Your goal: Your answer must be every line of the data that holds the string "some".

Given entries:
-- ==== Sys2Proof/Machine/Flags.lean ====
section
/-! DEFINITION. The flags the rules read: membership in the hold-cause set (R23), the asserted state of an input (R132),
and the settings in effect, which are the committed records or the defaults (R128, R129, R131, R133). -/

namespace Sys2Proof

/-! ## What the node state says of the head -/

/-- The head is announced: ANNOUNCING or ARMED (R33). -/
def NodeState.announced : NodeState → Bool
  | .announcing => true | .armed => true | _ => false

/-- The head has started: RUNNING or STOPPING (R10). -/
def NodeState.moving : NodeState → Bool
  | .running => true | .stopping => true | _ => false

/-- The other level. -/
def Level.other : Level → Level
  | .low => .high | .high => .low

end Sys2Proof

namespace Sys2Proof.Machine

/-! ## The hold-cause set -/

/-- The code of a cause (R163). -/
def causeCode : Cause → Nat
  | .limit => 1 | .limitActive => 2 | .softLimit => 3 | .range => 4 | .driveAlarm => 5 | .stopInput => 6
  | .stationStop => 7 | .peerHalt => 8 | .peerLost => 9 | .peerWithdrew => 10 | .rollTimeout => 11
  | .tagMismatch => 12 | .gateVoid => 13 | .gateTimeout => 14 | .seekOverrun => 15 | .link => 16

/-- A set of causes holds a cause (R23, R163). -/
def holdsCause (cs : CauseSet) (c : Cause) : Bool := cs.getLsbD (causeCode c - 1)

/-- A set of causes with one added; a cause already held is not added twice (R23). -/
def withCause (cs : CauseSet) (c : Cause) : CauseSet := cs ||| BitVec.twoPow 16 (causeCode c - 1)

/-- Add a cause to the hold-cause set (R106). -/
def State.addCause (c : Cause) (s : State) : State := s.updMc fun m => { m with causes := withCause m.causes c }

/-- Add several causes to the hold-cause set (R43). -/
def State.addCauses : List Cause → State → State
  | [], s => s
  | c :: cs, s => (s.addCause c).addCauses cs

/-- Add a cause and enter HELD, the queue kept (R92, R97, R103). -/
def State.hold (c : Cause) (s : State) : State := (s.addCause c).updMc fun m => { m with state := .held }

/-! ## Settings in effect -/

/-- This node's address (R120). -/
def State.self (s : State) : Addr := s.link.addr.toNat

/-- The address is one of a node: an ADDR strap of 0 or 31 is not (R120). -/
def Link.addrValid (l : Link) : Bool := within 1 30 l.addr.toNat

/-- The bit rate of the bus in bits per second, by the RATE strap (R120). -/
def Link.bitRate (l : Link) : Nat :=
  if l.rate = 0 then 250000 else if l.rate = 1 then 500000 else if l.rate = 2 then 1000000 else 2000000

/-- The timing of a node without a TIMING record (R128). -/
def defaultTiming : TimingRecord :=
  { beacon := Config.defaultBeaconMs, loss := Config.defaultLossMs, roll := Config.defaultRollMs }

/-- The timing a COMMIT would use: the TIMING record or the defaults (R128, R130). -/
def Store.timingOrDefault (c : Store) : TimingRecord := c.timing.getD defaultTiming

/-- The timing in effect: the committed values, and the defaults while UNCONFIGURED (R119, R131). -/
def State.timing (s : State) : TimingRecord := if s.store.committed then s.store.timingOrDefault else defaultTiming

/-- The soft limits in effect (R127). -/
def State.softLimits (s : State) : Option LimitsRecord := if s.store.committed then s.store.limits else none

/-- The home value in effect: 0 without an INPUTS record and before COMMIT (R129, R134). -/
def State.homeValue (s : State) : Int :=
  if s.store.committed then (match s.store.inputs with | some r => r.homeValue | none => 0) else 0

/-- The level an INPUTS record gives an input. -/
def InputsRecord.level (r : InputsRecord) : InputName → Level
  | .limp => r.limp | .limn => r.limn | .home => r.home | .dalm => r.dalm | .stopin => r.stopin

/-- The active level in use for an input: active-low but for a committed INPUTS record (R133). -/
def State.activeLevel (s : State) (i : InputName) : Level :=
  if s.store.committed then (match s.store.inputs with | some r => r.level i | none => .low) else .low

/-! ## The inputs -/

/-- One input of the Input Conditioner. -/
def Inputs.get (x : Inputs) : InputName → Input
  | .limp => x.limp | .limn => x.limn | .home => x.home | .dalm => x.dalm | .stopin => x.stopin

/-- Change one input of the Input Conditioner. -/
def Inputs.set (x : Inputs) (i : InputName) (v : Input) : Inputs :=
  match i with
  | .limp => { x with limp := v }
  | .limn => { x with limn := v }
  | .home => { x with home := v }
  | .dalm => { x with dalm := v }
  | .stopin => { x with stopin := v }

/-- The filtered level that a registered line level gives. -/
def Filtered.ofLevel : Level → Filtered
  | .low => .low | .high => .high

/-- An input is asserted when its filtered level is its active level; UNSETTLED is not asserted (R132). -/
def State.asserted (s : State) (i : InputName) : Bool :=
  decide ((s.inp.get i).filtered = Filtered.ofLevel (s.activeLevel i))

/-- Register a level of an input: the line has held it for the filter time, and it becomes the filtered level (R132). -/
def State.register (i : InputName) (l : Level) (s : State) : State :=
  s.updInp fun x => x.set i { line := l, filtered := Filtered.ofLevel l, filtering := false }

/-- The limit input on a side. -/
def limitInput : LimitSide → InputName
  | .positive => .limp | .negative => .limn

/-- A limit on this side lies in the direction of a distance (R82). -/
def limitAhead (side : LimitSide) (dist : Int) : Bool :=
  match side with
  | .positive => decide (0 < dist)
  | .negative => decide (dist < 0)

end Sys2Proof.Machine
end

Result below:
  if s.store.committed then (match s.store.inputs with | some r => r.homeValue | none => 0) else 0
  if s.store.committed then (match s.store.inputs with | some r => r.level i | none => .low) else .low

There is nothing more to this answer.